In this article, we will be discussing the AdaBoost algorithm, which is one of the earliest boosting algorithms which came into real-life adaption for solving problems and is based on the idea of boosting (combining multiple “weak classifiers” into a single “strong classifier.” ). Using the following table of contents, we will get to know the fundamentals of the AdaBoost algorithm.

Table of Contents

  • What is the AdaBoost Algorithm?
  • How Does The AdaBoost Work?
  • Code Implementation
  • Advantages and Disadvantages of AdaBoost

What is the AdaBoost Algorithm?

In the space of machine learning models, there are multiple options we can choose from, and AdaBoost is one of them. It is a part of the advanced ensemble learning models family and follows the way that boosting learning algorithm follows that we have discussed in our articles.

Talking about the main idea behind the AdaBoost algorithm, we find that it iteratively trains a sequence of weak classifiers on different subsets of the training data. During each iteration, the algorithm assigns higher weights to the misclassified samples from the previous iteration, thereby focusing on the more challenging examples. This process allows the subsequent weak classifiers to pay more attention to the previously misclassified samples and improve their performance.

In a nutshell, we can say that adaptive boosting is a way to reduce the error of any machine-learning algorithm, which work by aligning many weak machine-learning models into one strong machine-learning model.

How Does The AdaBoost Work?

We can understand the working of the AdaBoost algorithm in step by step manner as going deep into the work, we can see there are multiple basic steps which this algorithm follows. Let’s take a look at these steps.

Step 1: When the algorithm is given data, it starts by Assigning equal weights to all training examples in the dataset. These weights represent the importance of each sample during the training process.

Step 2: Here, this algorithm iterates with a few algorithms for a specified number of iterations (or until a stopping criterion is met). The algorithm trains a weak classifier on the training data. Here the weak classifier can be considered a model that performs slightly better than random guessing, such as a decision stump (a one-level decision tree).

Step 3: During each iteration, the algorithm trains the weak classifier on given training data with the current sample weights.
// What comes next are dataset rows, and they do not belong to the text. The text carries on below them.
-- ==== Sys2Proof/Machine/Bytes.lean ====
section
/-! DEFINITION. Reads over a byte sequence (R11, R12): single bytes, big-endian numbers, slices. -/

namespace Sys2Proof.Machine

/-- `s[i]` (R11). R11 requires `i < len(s)`, and every rule that reads tests the length first (R47, R144); beyond the end the
model answers 0, which no decoded frame reaches (log entry 31). -/
def byteAt (s : List Byte) (i : Nat) : Byte := s.getD i 0

/-- `Rd(s, o, 2)` (R12): 16 bits, most significant byte first. -/
def rd16 (s : List Byte) (o : Nat) : Nat :=
  (byteAt s o).toNat * 256 + (byteAt s (o + 1)).toNat

/-- `Rd(s, o, 4)` (R12, R142 `u32be`): 32 bits, most significant byte first. -/
def rd32 (s : List Byte) (o : Nat) : Nat :=
  (((byteAt s o).toNat * 256 + (byteAt s (o + 1)).toNat) * 256 + (byteAt s (o + 2)).toNat) * 256
    + (byteAt s (o + 3)).toNat

/-- `s[a..b)` (R11). -/
def slice (s : List Byte) (a b : Nat) : List Byte := (s.take b).drop a

/-- The high byte of a 16-bit number. -/
def hiByte (v : Nat) : Byte := BitVec.ofNat 8 (v / 256)

/-- The low byte of a number. -/
def loByte (v : Nat) : Byte := BitVec.ofNat 8 v

/-- `hi(b) = b[7:4]` (R10). -/
def hiNibble (b : Byte) : Nat := b.toNat / 16

/-- `lo(b) = b[3:0]` (R10). -/
def loNibble (b : Byte) : Nat := b.toNat % 16

/-- `find(s, v)` (R11): the least offset that holds `v`. -/
def findByte (v : Byte) : List Byte → Option Nat
  | [] => none
  | b :: bs => if b = v then some 0 else (findByte v bs).map (· + 1)

end Sys2Proof.Machine
end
The weak classifier aims to minimize the classification error, weighted by the sample weights.

Step 4: After training the weak classifier, the algorithm calculates classifier weight based on the errors of the weak classifier. A weak classifier with a lower error receives a higher weight.
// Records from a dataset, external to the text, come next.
/-- R107, R200: every `Invalid` verdict drops exactly the head byte; nothing else changes. -/
def Obligations.InvalidCandidateDropsOneByte : Prop :=
  ∀ (s : State) (rest : List Byte) (c : Cause), s.session = .running → s.acc = headByte :: rest →
    validate s.params.cksumOrder s.acc = .invalid c →
    tryExtractOne s =
      .next { s with acc := rest, consumed := s.consumed + 1, reply := .resynchronized }

/-- R108: a valid frame at the front is dropped whole and its event returned; the bytes after it stay. -/
def Obligations.ValidFrameIsDeliveredAndDropped : Prop :=
  ∀ (s : State) (f : Frame) (rest : List Byte), s.session = .running →
    f.ok s.params.cksumOrder = true → s.acc = f.bytes ++ rest →
    tryExtractOne s =
      .next { s with acc := rest, consumed := s.consumed + (9 + f.len),
                     reply := .frame (interpret s.params f) }

/-- R109 (d), R24: a `Frame` result comes only from the bytes of a valid frame, standing after noise without a head sentinel. -/
def Obligations.FrameResultComesFromAValidFrame : Prop :=
  ∀ (s t : State) (e : Option Text), tryExtractOne s = .next t → t.reply = .frame e →
    ∃ (noise : List Byte) (f : Frame), headByte ∉ noise ∧ f.ok s.params.cksumOrder = true
      ∧ s.acc = noise ++ f.bytes ++ t.acc ∧ e = interpret s.params f
      ∧ t.consumed = s.consumed + noise.length + f.bytes.length

/-- R33 (I1, I2, I3): a call answers `NeedMoreData` on an accumulator it waits on, of at most 263 bytes, or shortens it. -/
def Obligations.ScannerWaitsOrProgresses : Prop :=
  ∀ s t : State, tryExtractOne s = .next t →
    (t.reply = .needMoreData
        ∧ (t.acc = [] ∨ (t.acc.head? = some headByte
            ∧ validate t.params.cksumOrder t.acc = .incomplete ∧ t.acc.length ≤ 263)))
      ∨ (t.reply ≠ .needMoreData ∧ t.acc.length < s.acc.length)

/-- R22, R25, R113: the scanner only drops from the front; every byte that stays is the byte it was, one `n` lower, and no
other part of the state but the reply changes. -/
def Obligations.ScannerOnlyDropsFromTheFront : Prop :=
  ∀ s t : State, tryExtractOne s = .next t →
    ∃ n, n ≤ s.acc.length
      ∧ t = { s with acc := s.acc.drop n, consumed := s.consumed + n, reply := t.reply }
      ∧ (∀ a, t.read a = s.read (a + n))

/-- R33 (I3), R229: a drain ends with `NeedMoreData` after at most `len(acc) + 1` calls, in a state the scanner waits on. -/
def Obligations.DrainEndsWaiting : Prop :=
  ∀ s : State, s.session = .running →
    ∃ rs : List Reply, (drain s).1 = rs ++ [.needMoreData] ∧ .needMoreData ∉ rs
      ∧ rs.length ≤ s.acc.length ∧ (drain s).2.Waiting

/-- R109 (b): a buffer of exactly these valid frames back to back drains to their events in order, then `NeedMoreData`, and
ends empty. -/
def Obligations.DrainDeliversBackToBackFrames : Prop :=
  ∀ (s : State) (fs : List Frame), s.session = .running →
    (∀ f ∈ fs, f.ok s.params.cksumOrder = true) → s.acc = fs.flatMap Frame.bytes →
    drain s =
      (fs.map (fun f => .frame (interpret s.params f)) ++ [.needMoreData],
        { s with acc := [], consumed := s.consumed + s.acc.length, reply := .needMoreData })

/-- R112: two cuttings of one byte sequence, each piece fed and drained, give the same results that are not `NeedMoreData`, the
same accumulator and the same position. -/
def Obligations.ResultsDoNotDependOnFragmentation : Prop :=
  ∀ (s : State) (xs ys : List (List Byte)), s.session = .running → s.acc = [] → xs.flatten = ys.flatten →
    results (feedDrainAll xs s).1 = results (feedDrainAll ys s).1
      ∧ (feedDrainAll xs s).2.acc = (feedDrainAll ys s).2.acc
      ∧ (feedDrainAll xs s).2.consumed = (feedDrainAll ys s).2.consumed

/-- R110, R199, R197: once the stop signal or a transport error is seen nothing more is decoded, and the session is stopped. -/
def Obligations.StopSignalEndsDecoding : Prop :=
  ∀ (s : State) (ev : HostEvent) (es : List HostEvent), s.session = .running →
    (ev = .stopSignal ∨ ev = .transportError) →
    (hostLoop (ev :: es) s).1 = [] ∧ (hostLoop (ev :: es) s).2.acc = []
      ∧ (hostLoop (ev :: es) s).2.session = .stopped
      ∧ (hostLoop (ev :: es) s).2.consumed = s.consumed

/-! ### Checksum and validator -/

/-- R93: two passes of the fold leave no carry; the value is 0 only for 0 and else the residue modulo 0xFFFF. -/
def Obligations.FoldIsTheResidueModulo65535 : Prop :=
  ∀ v : Nat, v < 2 ^ 32 →
    foldCarry 2 v < 65536 ∧ (foldCarry 2 v = 0 ↔ v = 0) ∧ foldCarry 2 v % 65535 = v % 65535

/-- R96 (a): for a frame, neutralising the field with 0xFFFF gives the checksum computed with the field zeroed. -/
def Obligations.NeutralFieldEqualsZeroedField : Prop :=
  ∀ f : Frame, f.len < 256 →
    compute f.neutral.bytes = compute ({ f with check4 := 0x00#8, check5 := 0x00#8 } : Frame).bytes

/-- R96 (b), a fact the spec marks as derived: a frame passes the check exactly when the one's-complement sum of all its words is
0xFFFF. The clause on a carried 0xFFFF is the model's (log entry 36): there the sum can be 0xFFFF, while R90 never gives a frame
that value, so R126 rejects the frame. -/
def Obligations.CheckIsTheOnesComplementSum : Prop :=
  ∀ f : Frame, f.len < 256 →
    (compute f.neutral.bytes = f.carried .bigEndian
      ↔ f.carried .bigEndian ≠ 0xFFFF#16 ∧ foldCarry 2 (wordSum f.bytes) = 0xFFFF)

/-- R130, R96 (c): changing one payload, command, direction or sequence byte of a valid frame makes `validate` reject it. -/
def Obligations.SingleByteChangeIsRejected : Prop :=
  ∀ (o : ByteOrder) (f : Frame), f.ok o = true →
    (∀ (i : Nat) (b : Byte), i < f.len → f.payload[i]? ≠ some b →
        validate o ({ f with payload := f.payload.set i b } : Frame).bytes = .invalid .cksum)
    ∧ (∀ b : Byte, b ≠ f.command → validate o ({ f with command := b } : Frame).bytes = .invalid .cksum)
    ∧ (∀ b : Byte, b ≠ f.direction → validate o ({ f with direction := b } : Frame).bytes = .invalid .cksum)
    ∧ (∀ b : Byte, b ≠ f.sequence → validate o ({ f with sequence := b } : Frame).bytes = .invalid .cksum)

/-- R130, R75: a frame whose field holds the computed checksum is accepted, whatever follows it. -/
def Obligations.ChecksumRoundTrip : Prop :=
  ∀ (o : ByteOrder) (cmd dir seq : Byte) (payload rest : List Byte), payload.length < 256 →
    validate o ((frameOf o cmd dir seq payload).bytes ++ rest)
      = .valid (frameOf o cmd dir seq payload) (9 + payload.length)

/-- R122: with nine bytes in hand a length of 256 or more (a nonzero high byte) is `Invalid(LEN)`, whatever follows, and the
scanner advances by one byte. -/
def Obligations.LengthGuardNeedsNineBytes : Prop :=
  (∀ (o : ByteOrder) (buf : List Byte), 9 ≤ buf.length →
    (validate o buf = .invalid .len ↔ 256 ≤ rd16 buf 6) ∧ (256 ≤ rd16 buf 6 ↔ byteAt buf 6 ≠ 0#8))
  ∧ (∀ (s : State) (rest : List Byte), s.session = .running → s.acc = headByte :: rest → 9 ≤ s.acc.length →
      256 ≤ rd16 s.acc 6 →
      tryExtractOne s = .next { s with acc := rest, consumed := s.consumed + 1, reply := .resynchronized })

/-- R121 (threshold 9 is decision D2, log entry 18), R123: when the verdict is `Incomplete`. -/
def Obligations.IncompleteExactlyWhenBytesAreMissing : Prop :=
  ∀ (o : ByteOrder) (buf : List Byte),
    validate o buf = .incomplete
      ↔ buf.length < 9 ∨ (byteAt buf 6 = 0#8 ∧ buf.length < 9 + (byteAt buf 7).toNat)

/-- R24, R124, R127: `Valid` exactly for the bytes of a frame that meets the frame invariant, with anything after it. That a buffer
without a head is not valid is the spec's own decision D19 (log entry 21), that the frame is as received its decision D6 (log
entry 19). -/
def Obligations.ValidatorAcceptsExactlyTheFrames : Prop :=
  ∀ (o : ByteOrder) (buf : List Byte) (f : Frame) (L : Nat),
    validate o buf = .valid f L
      ↔ f.ok o = true ∧ L = 9 + f.len ∧ ∃ rest, buf = f.bytes ++ rest

/-- R129 (b), (c): more bytes never change a verdict other than `Incomplete`, and 264 bytes always decide. -/
def Obligations.VerdictIsPrefixStable : Prop :=
  ∀ (o : ByteOrder) (buf : List Byte),
    (validate o buf ≠ .incomplete → ∀ t, validate o (buf ++ t) = validate o buf)
      ∧ (264 ≤ buf.length → validate o buf ≠ .incomplete)

/-- R199, R193: on a complete candidate a wrong tail decides, whatever the checksum is. -/
def Obligations.TailIsTestedBeforeTheChecksum : Prop :=
  ∀ (o : ByteOrder) (f : Frame) (b : Byte) (rest : List Byte), f.len < 256 → b ≠ tailByte →
    validate o (f.bytes.dropLast ++ b :: rest) = .invalid .tail

/-! ### Encoding -/

/-- R60, R71, R128: decoding the bytes of a well-formed instruction, whatever follows them, gives it back. -/
def Obligations.DecodeInvertsEncode : Prop :=
  ∀ (p : Params) (i : Instr) (rest : List Byte), WellFormed p i = true →
    decode p (encode i ++ rest) = .ok i (encode i).length

/-- The other direction: what the decoder accepts is the encoding of a well-formed instruction. -/
def Obligations.EncodeInvertsDecode : Prop :=
  ∀ (p : Params) (buf : List Byte) (i : Instr) (L : Nat), decode p buf = .ok i L →
    WellFormed p i = true ∧ L ≤ buf.length ∧ buf.take L = encode i

/-- R71, R182: exactly one row applies to every frame. -/
def Obligations.RowSelectionFollowsTheMap : Prop :=
  ∀ (p : Params) (f : Frame),
    (f.command ∉ listedCodes → select p f = .rawDump f)
    ∧ (∀ i ∈ listedRows f, i.ownRow p = true → select p f = i)
    ∧ (f.command ∈ listedCodes → (∀ i ∈ listedRows f, i.ownRow p = false) → select p f = .filterMiss f)

/-- Words of the spec's own examples (95 S1, V-05-1, S4, V-0B-2) decode to their rows. -/
def Obligations.ExampleWordsDecode : Prop :=
  decode defaultParams [0x68#8, 0x02#8, 0x01#8, 0x00#8, 0x76#8, 0xEC#8, 0x00#8, 0x01#8, 0x20#8, 0x10#8]
      = .ok (.setRxVolume ⟨0x02#8, 0x01#8, 0x00#8, 0x76#8, 0xEC#8, [0x20#8]⟩) 10
  ∧ decode defaultParams [0x68#8, 0x05#8, 0x01#8, 0x00#8, 0x86#8, 0xFA#8, 0x00#8, 0x00#8, 0x10#8]
      = .ok (.signalCheck ⟨0x05#8, 0x01#8, 0x00#8, 0x86#8, 0xFA#8, []⟩) 9
  ∧ decode defaultParams
      [0x68#8, 0x70#8, 0x01#8, 0x00#8, 0xDB#8, 0xD1#8, 0x00#8, 0x02#8, 0xAA#8, 0xBB#8, 0x10#8]
      = .ok (.rawDump ⟨0x70#8, 0x01#8, 0x00#8, 0xDB#8, 0xD1#8, [0xAA#8, 0xBB#8]⟩) 11
  ∧ decode defaultParams [0x68#8, 0x0B#8, 0x01#8, 0x00#8, 0x86#8, 0xF4#8, 0x00#8, 0x00#8, 0x10#8]
      = .ok (.filterMiss ⟨0x0B#8, 0x01#8, 0x00#8, 0x86#8, 0xF4#8, []⟩) 9

/-- R135, R71: executing the row that selection gives a frame delivers what `interpret` says of the frame. -/
def Obligations.ExecutionAgreesWithInterpret : Prop :=
  ∀ (f : Frame) (s : State),
    exec (select s.params f) s = .next { s with reply := .frame (interpret s.params f) }

/-! ### Rows -/

/-- R160; the last clause is its encoding: every frame with code 0x02, admitted or not, executes as this row. -/
def Obligations.SetRxVolumeResult : Prop :=
  ∀ (f : Frame) (s : State),
    (∀ v, f.direction = 0x01#8 → f.payload = [v] →
      exec (.setRxVolume f) s =
        .next { s with reply := .frame (some (ascii "Set RX Volume to " ++ dec v.toNat)) })
    ∧ (f.direction ≠ 0x01#8 ∨ f.payload.length ≠ 1 →
      exec (.setRxVolume f) s = .next { s with reply := .frame (miss s.params f) })
    ∧ (f.command = 0x02#8 → exec (select s.params f) s = exec (.setRxVolume f) s)

/-- R164, R174, with the spec's own decision D16 that the number is payload byte 0 in decimal (log entry 24). -/
def Obligations.MicGainAndSquelchResult : Prop :=
  ∀ (f : Frame) (s : State) (v : Byte), f.direction = 0x01#8 → f.payload = [v] →
    exec (.setMicGain f) s = .next { s with reply := .frame (some (ascii "Set MIC Gain to " ++ dec v.toNat)) }
    ∧ exec (.setSquelch f) s =
        .next { s with reply := .frame (some (ascii "Set Squelch Level to " ++ dec v.toNat)) }

/-- R161, R163, R172, R173: a `Frame` result without a text, for every frame with the row's code. -/
def Obligations.SuppressedRowsGiveNoText : Prop :=
  ∀ (f : Frame) (s : State),
    exec (.signalCheck f) s = .next { s with reply := .frame none }
    ∧ exec (.alarm f) s = .next { s with reply := .frame none }
    ∧ exec (.quiet48 f) s = .next { s with reply := .frame none }
    ∧ exec (.quiet4C f) s = .next { s with reply := .frame none }
    ∧ (f.command = 0x05#8 → select s.params f = .signalCheck f)
    ∧ (f.command = 0x09#8 → select s.params f = .alarm f)
    ∧ (f.command = 0x48#8 → select s.params f = .quiet48 f)
    ∧ (f.command = 0x4C#8 → select s.params f = .quiet4C f)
Step 4: Once the calculation of weight completes, the algorithm updates sample weights, and the algorithm gives assigns higher weights to misclassified examples so that more importance in subsequent iterations can be given.

Step 5: After updating the sample weights, they are normalized so that they sum up to 1 and Combine the predictions of all weak classifiers using a weighted majority vote. The weights of the weak classifiers are considered when making the final prediction.

Step 6: Finally, Steps 2–5 are repeated for the specified number of iterations (or until the stopping criterion is met), with the sample weights updated at each iteration. The final prediction is obtained by aggregating the predictions of all weak classifiers based on their weights.

The below pseudocode can be helpful in understanding the working of the AdaBoost algorithm.

Initialize sample weights for each training example
For each iteration:
Train a weak classifier using the current sample weights
Calculate the error of the weak classifier
Calculate the weight of the weak classifier based on the error
Update the sample weights based on the weak classifier's performance
Normalize the sample weights
End the iterations
Combine the weak classifiers using a weighted majority vote.

Now that when we know the working of this algorithm, let’s take a look at the code examples using which we can take benefits of AdaBoost for our use-cases.

Code Implementation

Let’s start by importing important libraries which we will require in the process.

from sklearn.datasets import load_breast_cancer
from sklearn.ensemble import AdaBoostClassifier
from sklearn.model_selection import train_test_split
from sklearn.metrics import accuracy_score
from sklearn.linear_model import LogisticRegression

Here we have imported the libraries. To complete the purpose, we will use the breast cancer dataset given under sklearn’s package dataset. Let’s import the data.

# Load the Breast Cancer dataset
data = load_breast_cancer()
X = data.data
y = data.target

Let’s take a look at the basic information of the data.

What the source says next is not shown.